**Brief**
Copy, from the entries below, each line in which the string "tyMx" appears.

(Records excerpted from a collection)
━━━━━━━━━━━━━━━━━━━━━━━━━━━━━━
/-- An instruction is well formed (R61). Chunk instructions are judged by R65 when a schedule is decoded,
and the part's own steps have no encoding to be ill formed. -/
def Instr.wf : Instr → Bool
  | .add _ _ _ => true
  | .sub _ _ _ => true
  | .mul _ _ _ => true
  | .mulh _ _ _ => true
  | .mulhw _ _ _ => true
  | .and _ _ _ => true
  | .or _ _ _ => true
  | .xor _ _ _ => true
  | .andn _ _ _ => true
  | .orn _ _ _ => true
  | .shl _ _ _ => true
  | .shr _ _ _ => true
  | .sra _ _ _ => true
  | .rot _ _ _ => true
  | .min _ _ _ => true
  | .max _ _ _ => true
  | .minw _ _ _ => true
  | .maxw _ _ _ => true
  | .clz _ _ => true
  | .ctz _ _ => true
  | .popc _ _ => true
  | .brev _ _ => true
  | .bswp _ _ => true
  | .div _ _ _ _ => true
  | .divw _ _ _ _ => true
  | .rem _ _ _ _ => true
  | .remw _ _ _ _ => true
  | .peq _ _ _ => true
  | .pne _ _ _ => true
  | .plt _ _ _ => true
  | .ple _ _ _ => true
  | .pltw _ _ _ => true
  | .plew _ _ _ => true
  | .pand _ _ _ => true
  | .por _ _ _ => true
  | .pxor _ _ _ => true
  | .pnot _ _ => true
  | .sel _ _ _ _ => true
  | .nrand _ _ _ => true
  | .addi _ _ _ => true
  | .addiLiteral _ _ _ => true
  | .andi _ _ _ => true
  | .andiLiteral _ _ _ => true
  | .ori _ _ _ => true
  | .oriLiteral _ _ _ => true
  | .xori _ _ _ => true
  | .xoriLiteral _ _ _ => true
  | .shli _ _ _ => true
  | .shri _ _ _ => true
  | .srai _ _ _ => true
  | .roti _ _ _ => true
  | .peqi _ _ _ => true
  | .peqiLiteral _ _ _ => true
  | .plti _ _ _ => true
  | .pltiLiteral _ _ _ => true
  | .bfx _ _ pos wm1 => fieldOk pos wm1
  | .bfi _ _ pos wm1 => fieldOk pos wm1
  | .exts _ _ _ => true
  | .extz _ _ _ => true
  | .movl _ _ => true
  | .movlLiteral _ _ => true
  | .addpc _ _ => true
  | .addpcLiteral _ _ => true
  | .jalr _ _ _ => true
  | .jalrLiteral _ _ _ => true
  | .loop d _ => d != 0#6
  | .loopLiteral d _ => d != 0#6
  | .br _ _ => true
  | .jal _ _ => true
  | .nop => true
  | .ldb _ _ _ _ _ => true
  | .ldbLiteral _ _ _ _ _ => true
  | .ldbs _ _ _ _ _ => true
  | .ldbsLiteral _ _ _ _ _ => true
  | .ldh _ _ _ _ _ => true
  | .ldhLiteral _ _ _ _ _ => true
  | .ldhs _ _ _ _ _ => true
  | .ldhsLiteral _ _ _ _ _ => true
  | .ldw _ _ _ _ _ => true
  | .ldwLiteral _ _ _ _ _ => true
  | .ldws _ _ _ _ _ => true
  | .ldwsLiteral _ _ _ _ _ => true
  | .ldd _ _ _ _ _ => true
  | .lddLiteral _ _ _ _ _ => true
  | .stb _ _ _ _ => true
  | .stbLiteral _ _ _ _ => true
  | .sth _ _ _ _ => true
  | .sthLiteral _ _ _ _ => true
  | .stw _ _ _ _ => true
  | .stwLiteral _ _ _ _ => true
  | .std _ _ _ _ => true
  | .stdLiteral _ _ _ _ => true
  | .pref _ _ _ => true
  | .prefLiteral _ _ _ => true
  | .evict _ rh _ => rh != .ll
  | .evictLiteral _ rh _ => rh != .ll
  | .trap _ => true
  | .eret => true
  | .gets _ num => sysReg num
  | .sets _ num => sysReg num
  | .tlbinvPage _ scope => tlbScope scope
  | .tlbinvAsid _ scope => tlbScope scope
  | .tlbinvAll _ scope => tlbScope scope
  | .tlbinvPin _ scope => scope == 1#3
  | .bkpt _ => true
  | .wfe => true
  | .pair _ sh vh => sh.wf && vh.wf && pairOk sh vh
  | .vadd _ ty rm _ _ _ _ => tyFp ty && rmOk rm
  | .vsub _ ty rm _ _ _ _ => tyFp ty && rmOk rm
  | .vmul _ ty rm _ _ _ _ => tyFp ty && rmOk rm
  | .vfma _ ty rm _ _ _ _ _ => tyFp ty && rmOk rm
  | .vfms _ ty rm _ _ _ _ _ => tyFp ty && rmOk rm
  | .vfnma _ ty rm _ _ _ _ _ => tyFp ty && rmOk rm
  | .vdiv _ _ ty rm _ _ _ _ => tyFp ty && rmOk rm
  | .vsqrt _ _ ty rm _ _ => tyFp ty && rmOk rm
  | .vrsq _ _ ty rm _ _ => tyFp ty && rmOk rm
  | .vmin _ ty _ _ _ => tyNum ty
  | .vmax _ ty _ _ _ => tyNum ty
  | .vabs _ ty sat _ _ => tyInt ty || !sat
  | .vneg _ ty sat _ _ => tyInt ty || !sat
  | .vclamp _ ty _ _ _ _ => tyNum ty
  | .vcmp _ ty rel _ _ _ => tyNum ty && relOk ty rel
  | .vsel _ _ _ _ _ _ => true
  | .vcvt _ ty src rm sat _ _ c part => cvtOk ty src sat c && rmOk rm && part.toNat < cvtParts ty src
  | .vcvtLiteral _ ty src rm sat _ _ c lit => cvtOk ty src sat c && rmOk rm && lit.toNat < cvtParts ty src
  | .vscale _ ty src _ _ part => tyMx ty && tyFp src && part.toNat < cvtParts ty src
  | .vscaleLiteral _ ty src _ _ lit => tyMx ty && tyFp src && lit.toNat < cvtParts ty src
  | .vrsum _ ty sat _ _ => tyNum ty && (tyInt ty || !sat)
  | .vrmin _ ty _ _ => tyNum ty
  | .vrmax _ ty _ _ => tyNum ty
  | .vdot _ ty _ _ _ => tyFp ty
  | .viadd _ ty _ _ _ _ => tyInt ty
  | .visub _ ty _ _ _ _ => tyInt ty
  | .vimul _ ty _ _ _ _ => tyInt ty
  | .vimad _ ty _ _ _ _ _ => tyInt ty
  | .vand _ _ _ _ _ => true
  | .vor _ _ _ _ _ => true
  | .vxor _ _ _ _ _ => true
  | .vshl _ ty _ _ _ => tyInt ty
  | .vshr _ ty _ _ _ => tyInt ty
  | .vsra _ ty _ _ _ => tyInt ty
  | .vsplat _ _ _ _ => true
  | .vsplatLiteral _ _ _ _ => true
  | .vperm _ ty _ _ _ => ty != 8#4
  | .vext _ _ _ _ _ => true
  | .vins _ _ _ _ _ => true
  | .vmov _ _ _ _ => true
  | .vld _ _ ty _ _ _ _ => tyMem ty
  | .vldLiteral _ _ ty _ _ _ _ => tyMem ty
  | .vst _ ty _ _ _ _ => tyMem ty
  | .vstLiteral _ ty _ _ _ _ => tyMem ty
  | .vlds _ _ ty _ _ _ _ _ => tyMem ty
  | .vldsLiteral _ _ ty _ _ _ _ _ => tyMem ty
  | .vsts _ ty _ _ _ _ _ => tyMem ty
  | .vstsLiteral _ ty _ _ _ _ _ => tyMem ty
  | .vgath _ _ ty _ _ _ _ _ => tyMem ty
  | .vgathLiteral _ _ ty _ _ _ _ _ => tyMem ty
  | .vscat _ ty _ _ _ _ _ => tyMem ty
  | .vscatLiteral _ ty _ _ _ _ _ => tyMem ty
  | .tcfg _ _ _ rows rb => rowsOk rows rb
  | .tld _ _ _ d gs _ _ _ _ _ => gdGsOk d gs
  | .tst _ _ _ d gs _ _ _ _ => gdGsOk d gs
  | .tzero _ _ => true
  | .mma _ _ ty sat _ d gs _ _ _ => ty.toNat ≤ 9 && (ty == 9#4 || !sat) && gdGsOk d gs
  | .mmac _ _ ty sat _ d gs _ _ _ => ty.toNat ≤ 9 && (ty == 9#4 || !sat) && gdGsOk d gs
  | .mpoll _ _ _ => true
  | .mwait _ _ _ => true
  | .amov _ _ _ _ => true
  | .amovt _ _ _ => true
  | .azero _ _ _ => true
  | .afin _ ty acc rm _ _ _ => afinOk acc ty && rmOk rm
  | .msave _ _ _ _ => true
  | .mrest _ _ _ _ => true
  | .matrixJobStart _ => true
  | .tileRowMove _ _ => true
  | .matrixJobComplete _ _ => true
  | .cpset _ idx _ => idx.toNat ≤ 9
  | .cpget _ _ idx => idx.toNat ≤ 9
  | .cpgo _ _ d gs => gdGsOk d gs
  | .cpcan _ _ _ => true
  | .sealr _ _ _ _ => true
  | .copyStart _ => true
  | .shapeRecordFetch _ _ => true
  | .copyScout _ _ => true
  | .moveElement _ _ _ => true
  | .copyComplete _ _ => true
  | .mfill _ _ _ _ _ _ _ count => 1 ≤ count.toNat && count.toNat ≤ 768
  | .mfillLine _ => true
  | .nmcmd _ _ _ _ => true
  | .nmuLock _ _ => true
  | .nmuAccept _ => true
  | .nmuExecute _ => true
  | .nmuLine _ => true
  | .nmask _ _ _ _ thr => thr.toNat ≤ 65536
  | .amoadd _ _ ty _ _ _ _ _ _ => tyAmo ty
  | .amoaddLiteral _ _ ty _ _ _ _ _ _ => tyAmo ty
  | .amomin _ _ ty _ _ _ _ _ => tyAmo ty
  | .amominLiteral _ _ ty _ _ _ _ _ => tyAmo ty
  | .amomax _ _ ty _ _ _ _ _ => tyAmo ty
  | .amomaxLiteral _ _ ty _ _ _ _ _ => tyAmo ty
  | .amoand _ _ ty _ _ _ _ _ => tyAmo ty
  | .amoandLiteral _ _ ty _ _ _ _ _ => tyAmo ty
  | .amoor _ _ ty _ _ _ _ _ => tyAmo ty
  | .amoorLiteral _ _ ty _ _ _ _ _ => tyAmo ty
  | .amoxor _ _ ty _ _ _ _ _ => tyAmo ty
  | .amoxorLiteral _ _ ty _ _ _ _ _ => tyAmo ty
  | .amoswp _ _ ty _ _ _ _ _ => tyAmo ty
  | .amoswpLiteral _ _ ty _ _ _ _ _ => tyAmo ty
  | .amocas _ _ ty _ _ _ _ _ _ => tyAmo ty
  | .amocasLiteral _ _ ty _ _ _ _ _ _ => tyAmo ty
  | .rdadd _ ty _ _ _ _ => tyInt ty
  | .rdaddLiteral _ ty _ _ _ _ => tyInt ty
  | .rdmin _ ty _ _ _ _ => tyInt ty
  | .rdminLiteral _ ty _ _ _ _ => tyInt ty
  | .rdmax _ ty _ _ _ _ => tyInt ty
  | .rdmaxLiteral _ ty _ _ _ _ => tyInt ty
  | .xadd _ ty _ _ _ _ => 1 ≤ ty.toNat && ty.toNat ≤ 3
  | .xaddLiteral _ ty _ _ _ _ => 1 ≤ ty.toNat && ty.toNat ≤ 3
  | .xrnd _ _ ty rm _ _ _ _ x64 clr _ => rmOk rm && xrndOk ty x64 clr
  | .xrndLiteral _ _ ty rm _ _ _ _ x64 clr _ => rmOk rm && xrndOk ty x64 clr
  | .pbinit _ _ _ _ _ _ => true
  | .pbarr _ _ _ _ => true
  | .pbexp _ _ _ => true
  | .pbwait _ _ _ _ => true
  | .barrierUpdate _ _ _ => true
  | .waita _ _ _ _ _ _ => true
  | .waitaLiteral _ _ _ _ _ _ => true
  | .waitaWake _ _ => true
  | .ctarm _ _ kind _ _ _ _ => kind.toNat ≤ 2
  | .ctinc _ _ _ _ _ => true
  | .fence _ _ _ kind => kind.toNat ≤ 3
  | .fenceInst _ _ _ => true
  | .spawn _ _ _ _ => true
  | .send _ _ _ _ _ _ => true
  | .tend _ => true
  | .cont _ _ _ _ _ => true
  | .jdec _ _ _ _ => true
  | .join _ _ _ _ => true
  | .leave _ _ _ _ => true
  | .maskh _ => true
  | .unmaskh _ => true
  | .recordPush _ => true
  | .recordPark _ => true
  | .vestibuleRelease _ => true
  | .taskPop _ => true
  | .handlerStart _ => true
  | .step _ _ => true
  | .stepq _ _ => true
  | .rget _ _ ty _ _ _ _ _ => tyInt ty
  | .rgetv _ _ _ _ _ _ _ => true
  | .hallq _ _ _ _ => true
  | .stepSignal _ _ => true
  | .stepEntry _ => true
  | .stall _ => true
  | .sring _ _ _ _ _ => true
  | .sbindCons _ _ _ _ => true
  | .sbindProd _ _ _ _ _ => true
  | .sgain _ _ _ _ => true
  | .sstat _ _ _ wsel => wsel.toNat ≤ 2
  | .sunbind _ _ _ => true
  | .streamAppend _ _ => true
  | .streamCredit _ _ => true
  | .streamSample _ _ => true
  | .weightMessage _ _ => true
  | .dlaunch _ _ _ _ _ => true
  | .coll _ _ _ _ => true
  | .rlinv _ _ _ => true
  | .ksend _ _ => true
  | .krecv _ _ => true
  | .kred _ _ => true
  | .kcopy _ _ => true
  | .kwait _ _ _ => true
  | .ksig _ _ _ _ _ => true
  | .kloop _ _ _ => true
  | .kend _ => true
  | .scheduleDecode _ => true
  | .chunkComplete _ _ => true
  | .dlv _ => true
  | .open_ _ => true
  | .go _ => true
  | .cup _ => true
  | .cdn _ => true
  | .abt _ => true
  | .sig _ => true
  | .collectiveTimeout _ => true
  | .packetTransit _ => true
  | .sliceRead _ _ => true
  | .sliceWrite _ => true
  | .sliceAtomic _ => true
  | .sliceEvict _ => true
  | .sliceFill _ => true
  | .readResponse _ => true
  | .storeAck _ => true
  | .witnessExpire _ _ => true
  | .resultWriteback _ _ => true
  | .serviceOverflowDrain _ _ => true
  | .rcmdRetry _ _ => true
  | .rcmdAbort _ _ => true
  | .wfeWake _ => true
  | .channelEnable _ _ _ => true
  | .channelDisable _ _ _ => true
  | .tailWrite _ _ _ => true
  | .hallAllocate => true
  | .launchStart _ => true
  | .launchEnd _ => true
  | .collEntryStart _ => true
  | .waitwStart _ => true
  | .waitwRecheck _ _ => true
  | .signalStart _ => true
  | .signalComplete _ _ => true
  | .cancel _ => true
  | .occupancySample _ => true
  | .energyTick _ _ => true
  | .precmdSave _ => true
  | .saveDone => true
  | .precmdRestore _ => true
  | .restoreDone => true
  | .fwinEnable _ _ _ => true
  | .fwinDisable _ _ _ => true
  | .fwinDisableDone _ => true
  | .hbmerrClear _ _ => true
  | .patrolScrub _ => true
  | .logClear _ _ _ => true
  | .errcntClear _ _ => true
  | .registerWrite _ _ _ => true
  | .hostAccess _ => true
  | .attcmd _ => true
  | .attestDone => true
  | .flitReceive _ _ _ => true
  | .retrainDone _ => true
  | .retrainTimeout _ => true
  | .harpinFrame _ _ _ _ => true
  | .portUp _ => true
  | .reset => true
  | .firmwareVerify _ _ => true
  | .hbmTraining => true
  | .selfTest _ _ => true
  | .ilupolTraining _ _ => true
  | .pcieLinkUp _ => true
  | .harpinTraining _ _ _ => true
  | .ready => true
  | .wearUpdate _ _ _ => true
  | .illegalEncoding _ => true
  | .fetchFault _ _ => true
  | .coreApertureAccess _ => true
  | .galleryRead _ => true
  | .pcieCompletion _ => true
  | .laneLockLoss _ => true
━━━━━━━━━━━━━━━━━━━━━━━━━━━━━━
**Expected answer**
  | .vscale _ ty src _ _ part => tyMx ty && tyFp src && part.toNat < cvtParts ty src
  | .vscaleLiteral _ ty src _ _ lit => tyMx ty && tyFp src && lit.toNat < cvtParts ty src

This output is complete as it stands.